- [Exercise brief]: For the records that follow, please set down exactly the lines between the one holding "open Sys2Proof Sys2Proof.Machine" and the one holding "def wV (op d", inclusive, and only those.

═══

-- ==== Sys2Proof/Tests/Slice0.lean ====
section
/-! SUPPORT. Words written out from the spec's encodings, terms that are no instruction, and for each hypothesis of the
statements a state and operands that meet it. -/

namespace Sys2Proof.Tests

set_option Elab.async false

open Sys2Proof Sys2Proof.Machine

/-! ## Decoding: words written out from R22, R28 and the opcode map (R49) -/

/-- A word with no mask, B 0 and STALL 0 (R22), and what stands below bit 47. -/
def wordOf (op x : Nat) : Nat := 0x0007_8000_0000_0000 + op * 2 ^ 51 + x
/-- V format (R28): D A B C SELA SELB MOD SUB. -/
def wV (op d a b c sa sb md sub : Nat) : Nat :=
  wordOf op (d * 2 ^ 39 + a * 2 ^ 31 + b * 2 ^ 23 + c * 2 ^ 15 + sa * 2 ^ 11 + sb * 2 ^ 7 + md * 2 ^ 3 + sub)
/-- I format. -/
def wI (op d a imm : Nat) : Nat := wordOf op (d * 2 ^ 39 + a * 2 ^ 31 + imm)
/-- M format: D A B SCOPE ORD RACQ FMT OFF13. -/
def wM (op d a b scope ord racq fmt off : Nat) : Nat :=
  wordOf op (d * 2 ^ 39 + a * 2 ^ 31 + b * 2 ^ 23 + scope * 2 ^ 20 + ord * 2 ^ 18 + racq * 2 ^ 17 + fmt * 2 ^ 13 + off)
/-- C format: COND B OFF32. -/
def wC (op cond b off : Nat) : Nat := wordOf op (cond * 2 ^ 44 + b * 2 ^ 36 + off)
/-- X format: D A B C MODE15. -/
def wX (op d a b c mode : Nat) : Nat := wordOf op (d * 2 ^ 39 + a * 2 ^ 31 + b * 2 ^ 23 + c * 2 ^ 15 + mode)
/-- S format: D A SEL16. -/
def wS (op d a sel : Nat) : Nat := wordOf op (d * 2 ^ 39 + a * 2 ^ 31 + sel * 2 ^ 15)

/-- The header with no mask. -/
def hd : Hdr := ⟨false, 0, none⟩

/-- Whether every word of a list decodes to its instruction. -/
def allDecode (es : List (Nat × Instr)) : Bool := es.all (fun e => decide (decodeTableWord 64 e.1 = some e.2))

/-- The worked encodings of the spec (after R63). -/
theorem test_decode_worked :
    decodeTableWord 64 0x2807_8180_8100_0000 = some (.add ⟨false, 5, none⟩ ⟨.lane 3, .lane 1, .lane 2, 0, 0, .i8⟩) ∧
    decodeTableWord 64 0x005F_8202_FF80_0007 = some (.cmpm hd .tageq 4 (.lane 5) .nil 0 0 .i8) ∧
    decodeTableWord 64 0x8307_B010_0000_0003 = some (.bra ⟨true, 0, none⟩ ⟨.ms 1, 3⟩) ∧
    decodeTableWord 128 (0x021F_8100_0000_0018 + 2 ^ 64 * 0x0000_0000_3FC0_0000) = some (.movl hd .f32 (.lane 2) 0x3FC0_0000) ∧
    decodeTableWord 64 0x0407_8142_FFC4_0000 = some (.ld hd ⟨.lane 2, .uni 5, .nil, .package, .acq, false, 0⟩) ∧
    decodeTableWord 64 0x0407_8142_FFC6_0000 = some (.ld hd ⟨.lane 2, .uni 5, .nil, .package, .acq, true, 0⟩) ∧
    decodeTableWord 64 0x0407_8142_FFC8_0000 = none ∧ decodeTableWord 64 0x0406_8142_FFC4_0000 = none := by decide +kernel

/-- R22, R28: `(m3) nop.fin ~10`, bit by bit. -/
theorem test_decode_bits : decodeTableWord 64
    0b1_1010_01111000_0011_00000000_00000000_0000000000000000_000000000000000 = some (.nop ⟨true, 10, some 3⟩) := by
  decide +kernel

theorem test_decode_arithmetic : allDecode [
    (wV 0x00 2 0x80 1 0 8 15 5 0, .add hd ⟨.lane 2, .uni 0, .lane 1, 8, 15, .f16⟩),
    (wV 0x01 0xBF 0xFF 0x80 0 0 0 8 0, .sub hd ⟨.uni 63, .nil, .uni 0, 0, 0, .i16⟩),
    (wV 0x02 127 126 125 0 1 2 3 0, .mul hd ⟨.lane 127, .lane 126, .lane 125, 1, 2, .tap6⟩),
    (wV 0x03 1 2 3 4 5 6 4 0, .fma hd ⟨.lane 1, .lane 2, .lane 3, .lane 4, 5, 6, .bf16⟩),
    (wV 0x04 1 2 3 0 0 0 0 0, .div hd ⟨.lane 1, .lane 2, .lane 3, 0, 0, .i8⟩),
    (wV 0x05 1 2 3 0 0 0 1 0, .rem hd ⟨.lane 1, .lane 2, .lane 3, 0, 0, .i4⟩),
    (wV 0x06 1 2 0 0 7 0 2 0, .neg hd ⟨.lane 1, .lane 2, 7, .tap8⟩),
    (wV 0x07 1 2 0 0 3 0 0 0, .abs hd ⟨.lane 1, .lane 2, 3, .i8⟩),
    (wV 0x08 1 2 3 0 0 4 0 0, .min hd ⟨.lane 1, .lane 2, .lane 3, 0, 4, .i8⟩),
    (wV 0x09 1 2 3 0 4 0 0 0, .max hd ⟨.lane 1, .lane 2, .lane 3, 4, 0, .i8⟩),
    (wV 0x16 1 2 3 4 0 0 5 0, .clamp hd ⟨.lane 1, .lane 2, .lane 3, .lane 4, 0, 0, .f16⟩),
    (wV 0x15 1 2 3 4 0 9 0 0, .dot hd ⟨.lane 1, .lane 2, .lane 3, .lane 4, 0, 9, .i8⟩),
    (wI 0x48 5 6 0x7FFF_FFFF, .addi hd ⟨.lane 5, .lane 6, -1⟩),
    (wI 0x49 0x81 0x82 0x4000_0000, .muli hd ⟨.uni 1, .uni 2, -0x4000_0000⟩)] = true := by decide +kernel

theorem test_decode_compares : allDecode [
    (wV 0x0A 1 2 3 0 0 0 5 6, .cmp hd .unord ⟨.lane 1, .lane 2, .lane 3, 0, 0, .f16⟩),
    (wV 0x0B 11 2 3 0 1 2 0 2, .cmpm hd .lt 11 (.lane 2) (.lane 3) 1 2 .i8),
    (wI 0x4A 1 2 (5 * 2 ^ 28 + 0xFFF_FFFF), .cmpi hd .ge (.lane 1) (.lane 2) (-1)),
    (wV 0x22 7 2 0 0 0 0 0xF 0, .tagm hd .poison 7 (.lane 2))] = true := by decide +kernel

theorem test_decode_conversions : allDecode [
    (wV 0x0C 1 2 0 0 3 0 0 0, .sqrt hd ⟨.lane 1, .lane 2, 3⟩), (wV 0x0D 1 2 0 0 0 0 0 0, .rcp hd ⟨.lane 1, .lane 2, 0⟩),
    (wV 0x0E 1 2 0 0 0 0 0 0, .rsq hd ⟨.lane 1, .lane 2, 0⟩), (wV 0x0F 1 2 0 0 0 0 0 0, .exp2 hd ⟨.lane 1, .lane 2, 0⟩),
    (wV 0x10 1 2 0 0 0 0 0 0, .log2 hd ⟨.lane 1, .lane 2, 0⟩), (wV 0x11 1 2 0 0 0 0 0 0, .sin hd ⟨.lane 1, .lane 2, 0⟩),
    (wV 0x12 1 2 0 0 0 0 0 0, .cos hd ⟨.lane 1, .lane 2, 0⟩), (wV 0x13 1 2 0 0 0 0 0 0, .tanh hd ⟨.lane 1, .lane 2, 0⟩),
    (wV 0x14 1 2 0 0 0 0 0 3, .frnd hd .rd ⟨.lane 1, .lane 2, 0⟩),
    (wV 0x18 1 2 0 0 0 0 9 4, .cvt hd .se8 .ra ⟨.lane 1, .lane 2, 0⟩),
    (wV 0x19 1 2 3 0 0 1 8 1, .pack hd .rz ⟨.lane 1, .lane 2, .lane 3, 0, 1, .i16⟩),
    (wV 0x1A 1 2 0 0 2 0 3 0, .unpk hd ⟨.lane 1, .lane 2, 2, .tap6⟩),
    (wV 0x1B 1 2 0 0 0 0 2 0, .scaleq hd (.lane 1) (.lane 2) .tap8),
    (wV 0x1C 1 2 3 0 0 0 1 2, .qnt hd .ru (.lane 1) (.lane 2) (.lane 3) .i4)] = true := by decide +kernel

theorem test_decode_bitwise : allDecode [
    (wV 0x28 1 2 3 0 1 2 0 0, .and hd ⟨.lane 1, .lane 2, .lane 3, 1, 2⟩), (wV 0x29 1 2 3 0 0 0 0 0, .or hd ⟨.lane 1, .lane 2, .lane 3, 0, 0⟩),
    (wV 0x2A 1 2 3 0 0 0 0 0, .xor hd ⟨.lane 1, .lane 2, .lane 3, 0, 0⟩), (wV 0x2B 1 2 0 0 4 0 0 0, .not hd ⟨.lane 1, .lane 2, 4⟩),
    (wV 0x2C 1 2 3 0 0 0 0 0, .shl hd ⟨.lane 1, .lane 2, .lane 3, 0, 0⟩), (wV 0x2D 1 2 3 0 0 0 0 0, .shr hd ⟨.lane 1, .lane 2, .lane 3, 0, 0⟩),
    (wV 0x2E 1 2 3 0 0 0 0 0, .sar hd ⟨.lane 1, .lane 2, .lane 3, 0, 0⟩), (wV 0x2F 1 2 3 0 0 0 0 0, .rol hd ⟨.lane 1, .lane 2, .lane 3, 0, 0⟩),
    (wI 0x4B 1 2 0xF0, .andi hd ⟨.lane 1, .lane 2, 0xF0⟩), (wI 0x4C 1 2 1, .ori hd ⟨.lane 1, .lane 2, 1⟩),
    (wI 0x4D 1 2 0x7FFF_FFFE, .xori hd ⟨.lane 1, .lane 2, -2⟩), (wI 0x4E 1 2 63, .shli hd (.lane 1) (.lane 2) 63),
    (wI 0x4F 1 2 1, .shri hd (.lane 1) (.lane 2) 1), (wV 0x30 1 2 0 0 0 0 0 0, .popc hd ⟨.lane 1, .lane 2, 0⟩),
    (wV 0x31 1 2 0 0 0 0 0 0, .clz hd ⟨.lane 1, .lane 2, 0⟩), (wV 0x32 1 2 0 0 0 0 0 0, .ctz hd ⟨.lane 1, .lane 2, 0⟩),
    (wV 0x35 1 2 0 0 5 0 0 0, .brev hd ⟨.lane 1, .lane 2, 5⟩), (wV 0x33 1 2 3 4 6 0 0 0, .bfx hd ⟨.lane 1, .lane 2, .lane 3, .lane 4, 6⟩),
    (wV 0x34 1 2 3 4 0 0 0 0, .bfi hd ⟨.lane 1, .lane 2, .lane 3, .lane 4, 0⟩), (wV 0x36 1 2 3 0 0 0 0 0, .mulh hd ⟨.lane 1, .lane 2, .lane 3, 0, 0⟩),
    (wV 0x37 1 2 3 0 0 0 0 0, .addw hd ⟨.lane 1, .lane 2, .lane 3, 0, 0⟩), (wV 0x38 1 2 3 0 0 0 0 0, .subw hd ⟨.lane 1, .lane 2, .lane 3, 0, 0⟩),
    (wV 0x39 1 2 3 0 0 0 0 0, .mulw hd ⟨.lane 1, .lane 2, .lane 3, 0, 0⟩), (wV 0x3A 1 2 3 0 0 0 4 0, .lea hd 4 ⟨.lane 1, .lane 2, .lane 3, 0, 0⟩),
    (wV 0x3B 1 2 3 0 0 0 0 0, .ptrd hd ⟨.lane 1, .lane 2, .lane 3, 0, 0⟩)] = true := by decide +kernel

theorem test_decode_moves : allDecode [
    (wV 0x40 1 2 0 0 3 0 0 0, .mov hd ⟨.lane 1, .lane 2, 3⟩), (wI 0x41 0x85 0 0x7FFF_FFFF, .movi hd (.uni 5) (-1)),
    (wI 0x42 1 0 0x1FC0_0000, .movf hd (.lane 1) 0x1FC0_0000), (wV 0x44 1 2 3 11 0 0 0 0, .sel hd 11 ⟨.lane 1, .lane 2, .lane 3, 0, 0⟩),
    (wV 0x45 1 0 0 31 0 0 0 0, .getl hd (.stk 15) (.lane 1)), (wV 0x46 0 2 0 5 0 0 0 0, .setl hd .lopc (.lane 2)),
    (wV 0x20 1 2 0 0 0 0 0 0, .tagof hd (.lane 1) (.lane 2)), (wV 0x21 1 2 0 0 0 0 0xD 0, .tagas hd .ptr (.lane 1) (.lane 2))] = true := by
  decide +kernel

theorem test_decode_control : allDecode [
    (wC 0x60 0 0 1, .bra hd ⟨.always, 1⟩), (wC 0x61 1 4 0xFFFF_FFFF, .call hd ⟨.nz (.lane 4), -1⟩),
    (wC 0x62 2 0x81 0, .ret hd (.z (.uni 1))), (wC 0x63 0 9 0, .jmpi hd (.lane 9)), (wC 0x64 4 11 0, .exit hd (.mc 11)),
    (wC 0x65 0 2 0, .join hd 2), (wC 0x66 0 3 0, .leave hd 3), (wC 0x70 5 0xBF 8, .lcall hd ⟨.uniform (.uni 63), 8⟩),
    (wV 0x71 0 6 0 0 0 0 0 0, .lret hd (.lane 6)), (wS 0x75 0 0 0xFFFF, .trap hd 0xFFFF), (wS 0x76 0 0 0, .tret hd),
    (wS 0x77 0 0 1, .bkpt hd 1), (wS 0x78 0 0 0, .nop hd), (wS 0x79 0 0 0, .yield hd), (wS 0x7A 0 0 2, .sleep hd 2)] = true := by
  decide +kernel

═══

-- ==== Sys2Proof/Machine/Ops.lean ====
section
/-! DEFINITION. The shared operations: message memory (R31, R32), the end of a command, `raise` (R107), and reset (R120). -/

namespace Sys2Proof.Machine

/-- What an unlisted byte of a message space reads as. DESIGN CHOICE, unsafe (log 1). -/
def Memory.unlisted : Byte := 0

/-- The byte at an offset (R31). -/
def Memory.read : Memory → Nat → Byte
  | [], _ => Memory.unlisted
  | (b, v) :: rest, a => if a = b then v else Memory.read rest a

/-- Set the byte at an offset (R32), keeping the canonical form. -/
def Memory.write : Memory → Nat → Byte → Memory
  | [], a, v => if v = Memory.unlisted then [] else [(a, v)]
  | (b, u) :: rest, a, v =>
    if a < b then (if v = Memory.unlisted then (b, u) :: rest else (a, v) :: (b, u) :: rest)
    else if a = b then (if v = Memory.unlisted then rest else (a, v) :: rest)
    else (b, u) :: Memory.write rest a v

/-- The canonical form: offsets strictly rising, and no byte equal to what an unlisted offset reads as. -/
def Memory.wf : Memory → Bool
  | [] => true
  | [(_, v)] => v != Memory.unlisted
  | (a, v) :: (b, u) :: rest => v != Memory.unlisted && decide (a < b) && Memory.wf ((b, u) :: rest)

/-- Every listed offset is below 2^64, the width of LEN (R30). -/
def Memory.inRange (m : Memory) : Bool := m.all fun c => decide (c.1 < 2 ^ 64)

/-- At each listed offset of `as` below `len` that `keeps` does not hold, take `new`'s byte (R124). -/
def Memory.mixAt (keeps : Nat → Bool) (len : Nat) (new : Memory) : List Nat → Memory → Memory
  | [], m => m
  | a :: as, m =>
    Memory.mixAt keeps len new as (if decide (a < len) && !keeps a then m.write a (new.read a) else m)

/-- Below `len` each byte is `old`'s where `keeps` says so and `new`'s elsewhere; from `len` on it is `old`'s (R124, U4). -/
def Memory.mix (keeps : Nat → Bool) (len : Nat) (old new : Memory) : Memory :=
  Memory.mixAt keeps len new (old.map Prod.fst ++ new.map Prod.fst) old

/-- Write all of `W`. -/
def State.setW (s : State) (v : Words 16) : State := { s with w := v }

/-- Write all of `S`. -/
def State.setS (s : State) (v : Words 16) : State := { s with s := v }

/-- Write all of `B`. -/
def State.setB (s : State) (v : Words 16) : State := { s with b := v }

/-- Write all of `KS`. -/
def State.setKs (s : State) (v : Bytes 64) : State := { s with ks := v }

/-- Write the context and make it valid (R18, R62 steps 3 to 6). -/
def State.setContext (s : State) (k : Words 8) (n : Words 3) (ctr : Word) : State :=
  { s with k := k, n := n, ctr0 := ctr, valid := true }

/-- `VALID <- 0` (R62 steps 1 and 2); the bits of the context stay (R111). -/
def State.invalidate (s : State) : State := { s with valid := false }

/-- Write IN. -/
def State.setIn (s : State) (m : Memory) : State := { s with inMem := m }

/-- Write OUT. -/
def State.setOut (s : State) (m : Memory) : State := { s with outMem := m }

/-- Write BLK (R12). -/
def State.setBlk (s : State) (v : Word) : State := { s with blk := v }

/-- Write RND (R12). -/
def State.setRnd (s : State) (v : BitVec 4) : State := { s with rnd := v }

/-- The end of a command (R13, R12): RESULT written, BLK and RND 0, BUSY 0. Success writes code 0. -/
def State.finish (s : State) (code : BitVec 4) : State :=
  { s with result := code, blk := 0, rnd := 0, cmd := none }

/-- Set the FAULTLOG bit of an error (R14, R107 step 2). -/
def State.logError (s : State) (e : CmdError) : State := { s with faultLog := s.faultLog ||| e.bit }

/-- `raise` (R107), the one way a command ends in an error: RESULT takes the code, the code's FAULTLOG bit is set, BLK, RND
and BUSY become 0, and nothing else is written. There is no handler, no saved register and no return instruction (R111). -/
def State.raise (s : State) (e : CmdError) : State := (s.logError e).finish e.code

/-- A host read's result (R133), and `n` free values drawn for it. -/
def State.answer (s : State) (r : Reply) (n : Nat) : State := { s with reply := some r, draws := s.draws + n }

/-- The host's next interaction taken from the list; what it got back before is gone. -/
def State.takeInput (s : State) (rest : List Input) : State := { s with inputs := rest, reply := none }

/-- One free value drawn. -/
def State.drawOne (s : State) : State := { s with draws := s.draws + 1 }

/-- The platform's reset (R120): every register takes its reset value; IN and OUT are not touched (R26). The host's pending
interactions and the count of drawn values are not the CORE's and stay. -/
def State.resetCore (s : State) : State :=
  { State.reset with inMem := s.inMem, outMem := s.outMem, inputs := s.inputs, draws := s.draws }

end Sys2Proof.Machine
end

═══

- [Result of this exercise]:
open Sys2Proof Sys2Proof.Machine

/-! ## Decoding: words written out from R22, R28 and the opcode map (R49) -/

/-- A word with no mask, B 0 and STALL 0 (R22), and what stands below bit 47. -/
def wordOf (op x : Nat) : Nat := 0x0007_8000_0000_0000 + op * 2 ^ 51 + x
/-- V format (R28): D A B C SELA SELB MOD SUB. -/
def wV (op d a b c sa sb md sub : Nat) : Nat :=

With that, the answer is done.